/-- The request catalogue: each kind with its KIND byte, the ports that take it, and its payload length where that is one
number (R187). -/
def catalogue : List (Kind × Byte × List Port × Option Nat) :=
  [(.partStatus, 0x01, [0, 1, 2, 3], some 0), (.noticeRead, 0x02, [0, 1, 2, 3], some 0),
   (.noticeClear, 0x03, [0, 1, 2, 3], some 2), (.noticeSetup, 0x04, [0, 1, 2, 3], some 4),
   (.mapRead, 0x05, [0, 1], some 6), (.placementRead, 0x06, [0, 1, 2, 3], some 1), (.hideReport, 0x07, [0, 1], some 1),
   (.lineStatus, 0x17, [0, 1, 2, 3], some 0), (.partReset, 0x10, [0], some 0), (.mapTest, 0x11, [0], some 0),
   (.setWeights, 0x12, [0], some 3), (.setConveyor, 0x13, [0], some 14), (.setGate, 0x14, [0], some 3),
   (.gateRelease, 0x15, [0], some 0), (.setLine, 0x16, [0], some 9), (.libraryBegin, 0x20, [0], some 11),
   (.libraryRows, 0x21, [0], none), (.libraryEnd, 0x22, [0], some 1), (.libraryDrop, 0x23, [0], some 1),
   (.libraryRead, 0x24, [0], some 3), (.ruleWrite, 0x28, [0], some 22), (.ruleRead, 0x29, [0], some 1)] ++
  [(.rangeWrite, 0x2A, [0], some 6), (.classDefaults, 0x2B, [0], some 19), (.demandPost, 0x30, [0], some 4),
   (.demandCancel, 0x31, [0], some 1), (.demandRead, 0x32, [0], some 1), (.hideDrain, 0x38, [0], some 1),
   (.hideAbort, 0x39, [0], some 1), (.hideRelease, 0x3A, [0], some 1), (.placementWithdraw, 0x3B, [0], some 4),
   (.hideOpen, 0x40, [1], some 5), (.gradeRuns, 0x41, [1], none), (.flawAdd, 0x42, [1], none),
   (.flawWithdraw, 0x43, [1], some 3), (.flawRead, 0x44, [1], some 3), (.markFrontier, 0x45, [1], some 3),
   (.headOnline, 0x50, [2, 3], some 0), (.headOffline, 0x51, [2, 3], some 0), (.claim, 0x52, [2, 3], some 0),
   (.startCut, 0x53, [2, 3], some 4), (.cutDone, 0x54, [2, 3], some 4), (.cutFailed, 0x55, [2, 3], some 5),
   (.returnClaim, 0x56, [2, 3], some 4)]

/-- The commands that a request of a kind is: one, or the two forms of a read that has two (R187). -/
def requestRows (k : Kind) (p : Port) (pl : List Byte) : List Instr :=
  match k with
  | .partStatus => [.partStatus p pl] | .noticeRead => [.noticeRead p pl] | .noticeClear => [.noticeClear p pl]
  | .noticeSetup => [.noticeSetup p pl] | .mapRead => [.mapRead p pl] | .placementRead => [.placementRead p pl]
  | .hideReport => [.hideReport p pl] | .lineStatus => [.lineStatus p pl] | .partReset => [.partReset p pl]
  | .mapTest => [.mapTest p pl] | .setWeights => [.setWeights p pl] | .setConveyor => [.setConveyor p pl]
  | .setGate => [.setGate p pl] | .gateRelease => [.gateRelease p pl] | .setLine => [.setLine p pl]
  | .libraryBegin => [.libraryBegin p pl] | .libraryRows => [.libraryRows p pl] | .libraryEnd => [.libraryEnd p pl]
  | .libraryDrop => [.libraryDrop p pl] | .libraryRead => [.libraryReadRecord p pl, .libraryReadMask p pl]
  | .ruleWrite => [.ruleWrite p pl] | .ruleRead => [.ruleReadEntry p pl, .ruleReadTables p pl]
  | .rangeWrite => [.rangeWrite p pl] | .classDefaults => [.classDefaults p pl] | .demandPost => [.demandPost p pl]
  | .demandCancel => [.demandCancel p pl] | .demandRead => [.demandReadEntry p pl, .demandReadList p pl]
  | .hideDrain => [.hideDrain p pl] | .hideAbort => [.hideAbort p pl] | .hideRelease => [.hideRelease p pl]
  | .placementWithdraw => [.placementWithdraw p pl] | .hideOpen => [.hideOpen p pl] | .gradeRuns => [.gradeRuns p pl]
  | .flawAdd => [.flawAdd p pl] | .flawWithdraw => [.flawWithdraw p pl] | .flawRead => [.flawRead p pl]
  | .markFrontier => [.markFrontier p pl] | .headOnline => [.headOnline p pl] | .headOffline => [.headOffline p pl]
  | .claim => [.claim p pl] | .startCut => [.startCut p pl] | .cutDone => [.cutDone p pl]
  | .cutFailed => [.cutFailed p pl] | .returnClaim => [.returnClaim p pl]

/-- What the end of a load makes of the record that was LOADING, the outcome it reports (0 COMPLETE, 1 TRUNCATED,
2 EMPTIED) and the final height (R46, R51). -/
def State.loadEnded (s t : State) (n : PatNo) (outcome height : Nat) : Prop :=
  ((∀ row ∈ (s.patterns[n]).mask, ∀ c ∈ row, c = .outside) →
    outcome = 2 ∧ height = 0 ∧ t.patterns[n] = Pattern.reset ∧
    t.freeCells = s.freeCells + (s.patterns[n]).reserved) ∧
  ((∃ row ∈ (s.patterns[n]).mask, ∃ c ∈ row, c ≠ .outside) →
    outcome = (if (s.patterns[n]).mask.length = (s.patterns[n]).h then 0 else 1) ∧
    height = (s.patterns[n]).mask.length ∧
    t.patterns[n] = { s.patterns[n] with
      state := .ready, h := (s.patterns[n]).mask.length,
      covered := ((s.patterns[n]).mask.map fun row => row.countP fun c => c ≠ .outside).sum,
      reserved := (s.patterns[n]).w * (s.patterns[n]).mask.length } ∧
    t.freeCells + (s.patterns[n]).w * (s.patterns[n]).mask.length =
      s.freeCells + (s.patterns[n]).w * (s.patterns[n]).h) ∧
  ∀ m : PatNo, m ≠ n → t.patterns[m] = s.patterns[m]

end Sys2Proof.Machine
end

┄┄┄┄┄┄

**Your assignment**
Print every entry exactly as it appears.

**Solution**
/-- The request catalogue: each kind with its KIND byte, the ports that take it, and its payload length where that is one
number (R187). -/
def catalogue : List (Kind × Byte × List Port × Option Nat) :=
  [(.partStatus, 0x01, [0, 1, 2, 3], some 0), (.noticeRead, 0x02, [0, 1, 2, 3], some 0),
   (.noticeClear, 0x03, [0, 1, 2, 3], some 2), (.noticeSetup, 0x04, [0, 1, 2, 3], some 4),
   (.mapRead, 0x05, [0, 1], some 6), (.placementRead, 0x06, [0, 1, 2, 3], some 1), (.hideReport, 0x07, [0, 1], some 1),
   (.lineStatus, 0x17, [0, 1, 2, 3], some 0), (.partReset, 0x10, [0], some 0), (.mapTest, 0x11, [0], some 0),
   (.setWeights, 0x12, [0], some 3), (.setConveyor, 0x13, [0], some 14), (.setGate, 0x14, [0], some 3),
   (.gateRelease, 0x15, [0], some 0), (.setLine, 0x16, [0], some 9), (.libraryBegin, 0x20, [0], some 11),
   (.libraryRows, 0x21, [0], none), (.libraryEnd, 0x22, [0], some 1), (.libraryDrop, 0x23, [0], some 1),
   (.libraryRead, 0x24, [0], some 3), (.ruleWrite, 0x28, [0], some 22), (.ruleRead, 0x29, [0], some 1)] ++
  [(.rangeWrite, 0x2A, [0], some 6), (.classDefaults, 0x2B, [0], some 19), (.demandPost, 0x30, [0], some 4),
   (.demandCancel, 0x31, [0], some 1), (.demandRead, 0x32, [0], some 1), (.hideDrain, 0x38, [0], some 1),
   (.hideAbort, 0x39, [0], some 1), (.hideRelease, 0x3A, [0], some 1), (.placementWithdraw, 0x3B, [0], some 4),
   (.hideOpen, 0x40, [1], some 5), (.gradeRuns, 0x41, [1], none), (.flawAdd, 0x42, [1], none),
   (.flawWithdraw, 0x43, [1], some 3), (.flawRead, 0x44, [1], some 3), (.markFrontier, 0x45, [1], some 3),
   (.headOnline, 0x50, [2, 3], some 0), (.headOffline, 0x51, [2, 3], some 0), (.claim, 0x52, [2, 3], some 0),
   (.startCut, 0x53, [2, 3], some 4), (.cutDone, 0x54, [2, 3], some 4), (.cutFailed, 0x55, [2, 3], some 5),
   (.returnClaim, 0x56, [2, 3], some 4)]

/-- The commands that a request of a kind is: one, or the two forms of a read that has two (R187). -/
def requestRows (k : Kind) (p : Port) (pl : List Byte) : List Instr :=
  match k with
  | .partStatus => [.partStatus p pl] | .noticeRead => [.noticeRead p pl] | .noticeClear => [.noticeClear p pl]
  | .noticeSetup => [.noticeSetup p pl] | .mapRead => [.mapRead p pl] | .placementRead => [.placementRead p pl]
  | .hideReport => [.hideReport p pl] | .lineStatus => [.lineStatus p pl] | .partReset => [.partReset p pl]
  | .mapTest => [.mapTest p pl] | .setWeights => [.setWeights p pl] | .setConveyor => [.setConveyor p pl]
  | .setGate => [.setGate p pl] | .gateRelease => [.gateRelease p pl] | .setLine => [.setLine p pl]
  | .libraryBegin => [.libraryBegin p pl] | .libraryRows => [.libraryRows p pl] | .libraryEnd => [.libraryEnd p pl]
  | .libraryDrop => [.libraryDrop p pl] | .libraryRead => [.libraryReadRecord p pl, .libraryReadMask p pl]
  | .ruleWrite => [.ruleWrite p pl] | .ruleRead => [.ruleReadEntry p pl, .ruleReadTables p pl]
  | .rangeWrite => [.rangeWrite p pl] | .classDefaults => [.classDefaults p pl] | .demandPost => [.demandPost p pl]
  | .demandCancel => [.demandCancel p pl] | .demandRead => [.demandReadEntry p pl, .demandReadList p pl]
  | .hideDrain => [.hideDrain p pl] | .hideAbort => [.hideAbort p pl] | .hideRelease => [.hideRelease p pl]
  | .placementWithdraw => [.placementWithdraw p pl] | .hideOpen => [.hideOpen p pl] | .gradeRuns => [.gradeRuns p pl]
  | .flawAdd => [.flawAdd p pl] | .flawWithdraw => [.flawWithdraw p pl] | .flawRead => [.flawRead p pl]
  | .markFrontier => [.markFrontier p pl] | .headOnline => [.headOnline p pl] | .headOffline => [.headOffline p pl]
  | .claim => [.claim p pl] | .startCut => [.startCut p pl] | .cutDone => [.cutDone p pl]
  | .cutFailed => [.cutFailed p pl] | .returnClaim => [.returnClaim p pl]

/-- What the end of a load makes of the record that was LOADING, the outcome it reports (0 COMPLETE, 1 TRUNCATED,
2 EMPTIED) and the final height (R46, R51). -/
def State.loadEnded (s t : State) (n : PatNo) (outcome height : Nat) : Prop :=
  ((∀ row ∈ (s.patterns[n]).mask, ∀ c ∈ row, c = .outside) →
    outcome = 2 ∧ height = 0 ∧ t.patterns[n] = Pattern.reset ∧
    t.freeCells = s.freeCells + (s.patterns[n]).reserved) ∧
  ((∃ row ∈ (s.patterns[n]).mask, ∃ c ∈ row, c ≠ .outside) →
    outcome = (if (s.patterns[n]).mask.length = (s.patterns[n]).h then 0 else 1) ∧
    height = (s.patterns[n]).mask.length ∧
    t.patterns[n] = { s.patterns[n] with
      state := .ready, h := (s.patterns[n]).mask.length,
      covered := ((s.patterns[n]).mask.map fun row => row.countP fun c => c ≠ .outside).sum,
      reserved := (s.patterns[n]).w * (s.patterns[n]).mask.length } ∧
    t.freeCells + (s.patterns[n]).w * (s.patterns[n]).mask.length =
      s.freeCells + (s.patterns[n]).w * (s.patterns[n]).h) ∧
  ∀ m : PatNo, m ≠ n → t.patterns[m] = s.patterns[m]

end Sys2Proof.Machine
end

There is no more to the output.